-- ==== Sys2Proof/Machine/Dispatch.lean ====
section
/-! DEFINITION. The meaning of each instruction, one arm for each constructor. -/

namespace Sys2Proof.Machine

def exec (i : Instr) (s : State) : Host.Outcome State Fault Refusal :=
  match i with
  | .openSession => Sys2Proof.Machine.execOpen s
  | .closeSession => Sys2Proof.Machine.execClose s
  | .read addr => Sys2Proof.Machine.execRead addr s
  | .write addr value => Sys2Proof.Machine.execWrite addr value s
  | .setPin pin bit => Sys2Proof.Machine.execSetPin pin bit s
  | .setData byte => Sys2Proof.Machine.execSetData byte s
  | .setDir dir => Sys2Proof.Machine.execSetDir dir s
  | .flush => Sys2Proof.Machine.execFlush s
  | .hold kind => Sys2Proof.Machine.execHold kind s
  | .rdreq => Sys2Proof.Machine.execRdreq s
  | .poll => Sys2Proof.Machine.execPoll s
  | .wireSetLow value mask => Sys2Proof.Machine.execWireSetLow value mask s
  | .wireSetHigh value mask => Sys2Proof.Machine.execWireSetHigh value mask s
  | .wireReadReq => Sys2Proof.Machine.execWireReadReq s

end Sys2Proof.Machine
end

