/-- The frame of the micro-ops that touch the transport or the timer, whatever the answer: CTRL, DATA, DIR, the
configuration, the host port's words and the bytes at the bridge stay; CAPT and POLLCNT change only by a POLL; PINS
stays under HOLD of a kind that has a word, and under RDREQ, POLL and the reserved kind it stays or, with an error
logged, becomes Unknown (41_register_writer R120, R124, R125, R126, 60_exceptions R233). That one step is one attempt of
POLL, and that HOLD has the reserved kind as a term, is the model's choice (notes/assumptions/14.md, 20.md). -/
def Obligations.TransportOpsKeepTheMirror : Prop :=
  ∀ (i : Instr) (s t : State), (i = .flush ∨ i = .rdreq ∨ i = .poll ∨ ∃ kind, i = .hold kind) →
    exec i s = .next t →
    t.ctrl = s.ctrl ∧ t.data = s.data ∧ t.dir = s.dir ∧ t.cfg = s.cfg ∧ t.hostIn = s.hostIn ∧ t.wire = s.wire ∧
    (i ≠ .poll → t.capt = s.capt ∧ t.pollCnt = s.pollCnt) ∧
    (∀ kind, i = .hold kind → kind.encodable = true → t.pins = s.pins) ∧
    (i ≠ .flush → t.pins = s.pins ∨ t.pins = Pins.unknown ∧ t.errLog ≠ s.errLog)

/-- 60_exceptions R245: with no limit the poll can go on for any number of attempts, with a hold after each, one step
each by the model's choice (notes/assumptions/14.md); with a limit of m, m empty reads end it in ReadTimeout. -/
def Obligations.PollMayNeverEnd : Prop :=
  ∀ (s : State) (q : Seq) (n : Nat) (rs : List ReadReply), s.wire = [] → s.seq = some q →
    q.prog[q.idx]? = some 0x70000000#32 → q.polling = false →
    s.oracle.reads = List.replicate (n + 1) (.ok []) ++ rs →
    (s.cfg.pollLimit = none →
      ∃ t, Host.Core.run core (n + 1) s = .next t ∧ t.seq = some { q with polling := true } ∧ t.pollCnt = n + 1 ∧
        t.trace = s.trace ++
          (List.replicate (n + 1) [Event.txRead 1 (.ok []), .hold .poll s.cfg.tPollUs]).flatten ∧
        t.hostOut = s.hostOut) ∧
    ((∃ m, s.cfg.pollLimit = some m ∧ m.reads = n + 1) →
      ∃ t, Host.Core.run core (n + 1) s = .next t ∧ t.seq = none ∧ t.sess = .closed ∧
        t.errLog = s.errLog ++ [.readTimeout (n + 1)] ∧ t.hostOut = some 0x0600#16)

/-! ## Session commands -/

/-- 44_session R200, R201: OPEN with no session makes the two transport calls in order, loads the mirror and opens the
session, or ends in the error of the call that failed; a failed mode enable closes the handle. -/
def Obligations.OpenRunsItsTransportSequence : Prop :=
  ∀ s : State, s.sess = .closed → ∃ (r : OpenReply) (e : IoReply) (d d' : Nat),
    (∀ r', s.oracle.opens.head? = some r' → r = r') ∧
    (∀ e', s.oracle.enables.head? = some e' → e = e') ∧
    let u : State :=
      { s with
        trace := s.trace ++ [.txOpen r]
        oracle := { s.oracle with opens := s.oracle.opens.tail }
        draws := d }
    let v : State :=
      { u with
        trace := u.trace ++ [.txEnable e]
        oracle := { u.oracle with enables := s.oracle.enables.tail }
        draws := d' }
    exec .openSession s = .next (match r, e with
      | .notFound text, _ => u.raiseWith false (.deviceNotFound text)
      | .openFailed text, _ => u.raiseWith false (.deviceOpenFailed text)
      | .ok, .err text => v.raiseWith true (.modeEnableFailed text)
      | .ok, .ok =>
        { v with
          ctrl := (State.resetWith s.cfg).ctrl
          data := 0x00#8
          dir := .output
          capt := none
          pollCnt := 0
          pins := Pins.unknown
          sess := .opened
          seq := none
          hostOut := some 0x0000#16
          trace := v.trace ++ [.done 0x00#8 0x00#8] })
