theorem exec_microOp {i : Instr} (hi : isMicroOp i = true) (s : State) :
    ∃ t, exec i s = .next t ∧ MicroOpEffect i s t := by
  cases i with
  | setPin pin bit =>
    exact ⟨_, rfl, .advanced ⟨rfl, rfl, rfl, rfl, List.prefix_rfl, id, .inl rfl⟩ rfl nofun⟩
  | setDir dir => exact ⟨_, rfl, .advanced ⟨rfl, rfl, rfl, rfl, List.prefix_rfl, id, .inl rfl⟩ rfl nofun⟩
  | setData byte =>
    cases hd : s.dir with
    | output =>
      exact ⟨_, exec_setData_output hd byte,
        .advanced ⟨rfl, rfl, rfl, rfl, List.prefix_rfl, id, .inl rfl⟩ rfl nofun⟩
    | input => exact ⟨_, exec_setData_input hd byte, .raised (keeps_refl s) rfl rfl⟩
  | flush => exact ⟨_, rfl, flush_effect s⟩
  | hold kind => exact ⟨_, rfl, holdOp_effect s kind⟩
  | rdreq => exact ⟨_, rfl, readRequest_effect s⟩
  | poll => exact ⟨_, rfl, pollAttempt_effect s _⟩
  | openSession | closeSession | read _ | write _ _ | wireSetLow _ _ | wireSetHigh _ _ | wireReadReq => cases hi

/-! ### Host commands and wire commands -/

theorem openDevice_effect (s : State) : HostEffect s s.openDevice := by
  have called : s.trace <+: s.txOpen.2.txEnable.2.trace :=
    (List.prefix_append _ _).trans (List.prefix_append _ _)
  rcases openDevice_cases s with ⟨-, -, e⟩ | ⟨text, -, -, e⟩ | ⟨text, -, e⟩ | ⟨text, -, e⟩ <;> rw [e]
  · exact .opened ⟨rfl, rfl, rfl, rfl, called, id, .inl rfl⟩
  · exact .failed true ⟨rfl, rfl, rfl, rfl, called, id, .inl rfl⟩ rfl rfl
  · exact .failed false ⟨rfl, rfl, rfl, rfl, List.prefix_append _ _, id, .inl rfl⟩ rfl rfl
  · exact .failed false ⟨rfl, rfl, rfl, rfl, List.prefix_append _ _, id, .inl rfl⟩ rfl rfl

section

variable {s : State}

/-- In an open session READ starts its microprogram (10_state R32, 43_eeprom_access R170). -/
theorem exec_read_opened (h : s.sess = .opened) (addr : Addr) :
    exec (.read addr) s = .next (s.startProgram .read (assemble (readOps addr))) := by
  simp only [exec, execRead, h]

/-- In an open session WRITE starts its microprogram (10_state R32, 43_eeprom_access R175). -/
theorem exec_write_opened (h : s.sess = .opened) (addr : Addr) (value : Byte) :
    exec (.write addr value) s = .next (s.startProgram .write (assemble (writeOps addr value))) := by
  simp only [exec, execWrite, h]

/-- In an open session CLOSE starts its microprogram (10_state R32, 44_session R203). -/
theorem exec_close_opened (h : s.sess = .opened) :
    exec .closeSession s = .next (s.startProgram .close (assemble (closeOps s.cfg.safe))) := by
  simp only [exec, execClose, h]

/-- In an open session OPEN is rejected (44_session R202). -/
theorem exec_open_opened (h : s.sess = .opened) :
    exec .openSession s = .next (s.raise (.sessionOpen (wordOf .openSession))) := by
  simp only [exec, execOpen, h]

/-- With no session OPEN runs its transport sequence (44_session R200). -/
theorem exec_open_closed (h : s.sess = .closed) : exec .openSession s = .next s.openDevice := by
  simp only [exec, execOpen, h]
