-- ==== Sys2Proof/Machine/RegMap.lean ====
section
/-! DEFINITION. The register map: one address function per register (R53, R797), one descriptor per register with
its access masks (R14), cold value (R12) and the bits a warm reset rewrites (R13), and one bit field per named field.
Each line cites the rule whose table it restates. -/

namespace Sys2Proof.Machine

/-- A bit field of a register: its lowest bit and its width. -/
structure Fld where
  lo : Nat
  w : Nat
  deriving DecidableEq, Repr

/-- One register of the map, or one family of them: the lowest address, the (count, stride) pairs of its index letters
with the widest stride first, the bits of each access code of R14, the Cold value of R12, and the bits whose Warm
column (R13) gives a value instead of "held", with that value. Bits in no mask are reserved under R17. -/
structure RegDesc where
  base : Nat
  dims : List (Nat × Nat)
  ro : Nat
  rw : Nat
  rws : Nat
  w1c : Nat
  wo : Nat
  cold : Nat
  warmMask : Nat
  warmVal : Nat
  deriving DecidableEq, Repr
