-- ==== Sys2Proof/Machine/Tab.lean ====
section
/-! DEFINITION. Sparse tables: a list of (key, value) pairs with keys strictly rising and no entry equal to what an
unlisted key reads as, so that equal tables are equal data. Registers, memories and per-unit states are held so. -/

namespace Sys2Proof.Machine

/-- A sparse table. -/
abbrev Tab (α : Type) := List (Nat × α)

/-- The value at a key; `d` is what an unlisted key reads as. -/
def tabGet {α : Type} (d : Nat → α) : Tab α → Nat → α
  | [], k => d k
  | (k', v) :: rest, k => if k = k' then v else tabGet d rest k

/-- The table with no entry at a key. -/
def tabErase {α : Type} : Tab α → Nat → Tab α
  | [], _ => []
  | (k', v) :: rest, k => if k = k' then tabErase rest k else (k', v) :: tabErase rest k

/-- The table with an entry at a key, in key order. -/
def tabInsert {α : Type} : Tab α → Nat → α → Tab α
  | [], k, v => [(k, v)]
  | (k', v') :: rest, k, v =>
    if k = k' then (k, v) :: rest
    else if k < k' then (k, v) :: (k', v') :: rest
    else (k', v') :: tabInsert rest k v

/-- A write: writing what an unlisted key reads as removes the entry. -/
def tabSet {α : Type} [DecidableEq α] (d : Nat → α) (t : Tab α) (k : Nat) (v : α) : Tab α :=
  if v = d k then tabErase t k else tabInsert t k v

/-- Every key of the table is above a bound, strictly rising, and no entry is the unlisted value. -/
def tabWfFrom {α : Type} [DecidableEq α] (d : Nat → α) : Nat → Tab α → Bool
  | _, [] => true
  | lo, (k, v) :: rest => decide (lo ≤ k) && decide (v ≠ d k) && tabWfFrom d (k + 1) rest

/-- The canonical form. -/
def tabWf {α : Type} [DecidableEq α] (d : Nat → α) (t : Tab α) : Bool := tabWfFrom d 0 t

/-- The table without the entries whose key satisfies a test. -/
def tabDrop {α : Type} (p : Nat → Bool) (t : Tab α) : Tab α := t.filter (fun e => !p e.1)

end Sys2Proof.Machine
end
★ ★ ★
### What you should do
Beginning with the line above that contains "capt := none", copy each line exactly up to and including the line that contains "rfl, flush_effect s⟩", and go no further.

### Answer for this exercise
          capt := none
          pollCnt := 0
          pins := Pins.unknown
          sess := .opened
          seq := none
          hostOut := some 0x0000#16
          trace := v.trace ++ [.done 0x00#8 0x00#8] })
theorem exec_microOp {i : Instr} (hi : isMicroOp i = true) (s : State) :
    ∃ t, exec i s = .next t ∧ MicroOpEffect i s t := by
  cases i with
  | setPin pin bit =>
    exact ⟨_, rfl, .advanced ⟨rfl, rfl, rfl, rfl, List.prefix_rfl, id, .inl rfl⟩ rfl nofun⟩
  | setDir dir => exact ⟨_, rfl, .advanced ⟨rfl, rfl, rfl, rfl, List.prefix_rfl, id, .inl rfl⟩ rfl nofun⟩
  | setData byte =>
    cases hd : s.dir with
    | output =>
      exact ⟨_, exec_setData_output hd byte,
        .advanced ⟨rfl, rfl, rfl, rfl, List.prefix_rfl, id, .inl rfl⟩ rfl nofun⟩
    | input => exact ⟨_, exec_setData_input hd byte, .raised (keeps_refl s) rfl rfl⟩
  | flush => exact ⟨_, rfl, flush_effect s⟩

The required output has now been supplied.